• **WHAT YOU SHOULD DO**
Search the data for the string "Bool" and copy each line where it turns up.

• **PROVIDED INFORMATION**

theorem stopRecordDelivery (ctx : Nat) : Statement (.stopRecordDelivery ctx) :=
  fun _ h => nomatch h

theorem registerWrite (off width : Nat) (v : DWord) : Statement (.registerWrite off width v) :=
  fun _ h => nomatch h

theorem hostBar2Write (addr : Nat) (data : List Byte) : Statement (.hostBar2Write addr data) :=
  fun _ h => nomatch h

theorem hostBar2Read (addr n : Nat) : Statement (.hostBar2Read addr n) :=
  fun _ h => nomatch h

theorem configurationRequest (reg : Nat) : Statement (.configurationRequest reg) :=
  fun _ h => nomatch h

theorem getCertificate (slot off len : Nat) : Statement (.getCertificate slot off len) :=
  fun _ h => nomatch h

theorem challenge (slot : Nat) (nonce : List Byte) : Statement (.challenge slot nonce) :=
  fun _ h => nomatch h

theorem getMeasurements (idx : Nat) : Statement (.getMeasurements idx) :=
  fun _ h => nomatch h

theorem fabricRequest (port src : Nat) (req : FabReq) : Statement (.fabricRequest port src req) :=
  fun _ h => nomatch h

theorem windowPacketArrival (wid off : Nat) (op : AOp) (ty : Ty) (count : Nat) (operand : DWord) : Statement (.windowPacketArrival wid off op ty count operand) :=
  fun _ h => nomatch h

theorem subnetworkPowerUp (mesh : Nat) : Statement (.subnetworkPowerUp mesh) :=
  fun _ h => nomatch h

theorem subnetworkPowerDown (mesh n : Nat) : Statement (.subnetworkPowerDown mesh n) :=
  fun _ h => nomatch h

theorem escapeDiversion (src : Nat) (dst : Hop) : Statement (.escapeDiversion src dst) :=
  fun _ h => nomatch h

theorem ptpEnable (v : Word) : Statement (.ptpEnable v) :=
  fun _ h => nomatch h

theorem ptpEventMessage (m : PtpPacket) : Statement (.ptpEventMessage m) :=
  fun _ h => nomatch h

theorem outputEnable (out : Nat) (v : Word) : Statement (.outputEnable out v) :=
  fun _ h => nomatch h

theorem ostatClear (out : Nat) (v : Word) : Statement (.ostatClear out v) :=
  fun _ h => nomatch h

theorem soundingComplete (fail : Option Nat) (detail : Word) : Statement (.soundingComplete fail detail) :=
  fun _ h => nomatch h

theorem hbmScrub (corrected : Nat) (bad : List Nat) : Statement (.hbmScrub corrected bad) :=
  fun _ h => nomatch h

theorem thermalThrottle (die : Nat) : Statement (.thermalThrottle die) :=
  fun _ h => nomatch h

theorem storePerformed (st : Nat) : Statement (.storePerformed st) :=
  fun _ h => nomatch h

theorem engineLineDelivery (op line : Nat) : Statement (.engineLineDelivery op line) :=
  fun _ h => nomatch h

theorem frhead (die : Nat) (v : Word) : Statement (.frhead die v) :=
  fun _ h => nomatch h

theorem portLinkChange (port lanes : Nat) : Statement (.portLinkChange port lanes) :=
  fun _ h => nomatch h

theorem outputLinkChange (out : Nat) (up : Bool) : Statement (.outputLinkChange out up) :=
  fun _ h => nomatch h

theorem announceReceiptTimeout (best : Bool) : Statement (.announceReceiptTimeout best) :=
  fun _ h => nomatch h

theorem ptpMessageInterval (kind : Nat) : Statement (.ptpMessageInterval kind) :=
  fun _ h => nomatch h

theorem throttleEnd (die : Nat) : Statement (.throttleEnd die) :=
  fun _ h => nomatch h

theorem hbmStackTemperatureChange (stack : Nat) (hot : Bool) : Statement (.hbmStackTemperatureChange stack hot) :=
  fun _ h => nomatch h

theorem contextResume (ctx : Nat) : Statement (.contextResume ctx) :=
  fun _ h => nomatch h

theorem getVersion : Statement (.getVersion) :=
  fun _ h => nomatch h

theorem getCapabilities : Statement (.getCapabilities) :=
  fun _ h => nomatch h

theorem negotiateAlgorithms : Statement (.negotiateAlgorithms) :=
  fun _ h => nomatch h

theorem getDigests : Statement (.getDigests) :=
  fun _ h => nomatch h

theorem syncLoss : Statement (.syncLoss) :=
  fun _ h => nomatch h

theorem holdoverTimeout : Statement (.holdoverTimeout) :=
  fun _ h => nomatch h

theorem checkpoint : Statement (.checkpoint) :=
  fun _ h => nomatch h

theorem restore : Statement (.restore) :=
  fun _ h => nomatch h

theorem fwload : Statement (.fwload) :=
  fun _ h => nomatch h

theorem warmreset : Statement (.warmreset) :=
  fun _ h => nomatch h

theorem coldreset : Statement (.coldreset) :=
  fun _ h => nomatch h

theorem survey : Statement (.survey) :=
  fun _ h => nomatch h

theorem commandCompletion : Statement (.commandCompletion) :=
  fun _ h => nomatch h

theorem fundamentalReset : Statement (.fundamentalReset) :=
  fun _ h => nomatch h

theorem fatalErrorContainment : Statement (.fatalErrorContainment) :=
  fun _ h => nomatch h

theorem powerLoss : Statement (.powerLoss) :=
  fun _ h => nomatch h

theorem behindTest : Statement (.behindTest) :=
  fun _ h => nomatch h

theorem congestionSample : Statement (.congestionSample) :=
  fun _ h => nomatch h

end Sys2Proof.Laws.Encoding
end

• **ANSWER TO THE PROBLEM**
theorem outputLinkChange (out : Nat) (up : Bool) : Statement (.outputLinkChange out up) :=
theorem announceReceiptTimeout (best : Bool) : Statement (.announceReceiptTimeout best) :=
theorem hbmStackTemperatureChange (stack : Nat) (hot : Bool) : Statement (.hbmStackTemperatureChange stack hot) :=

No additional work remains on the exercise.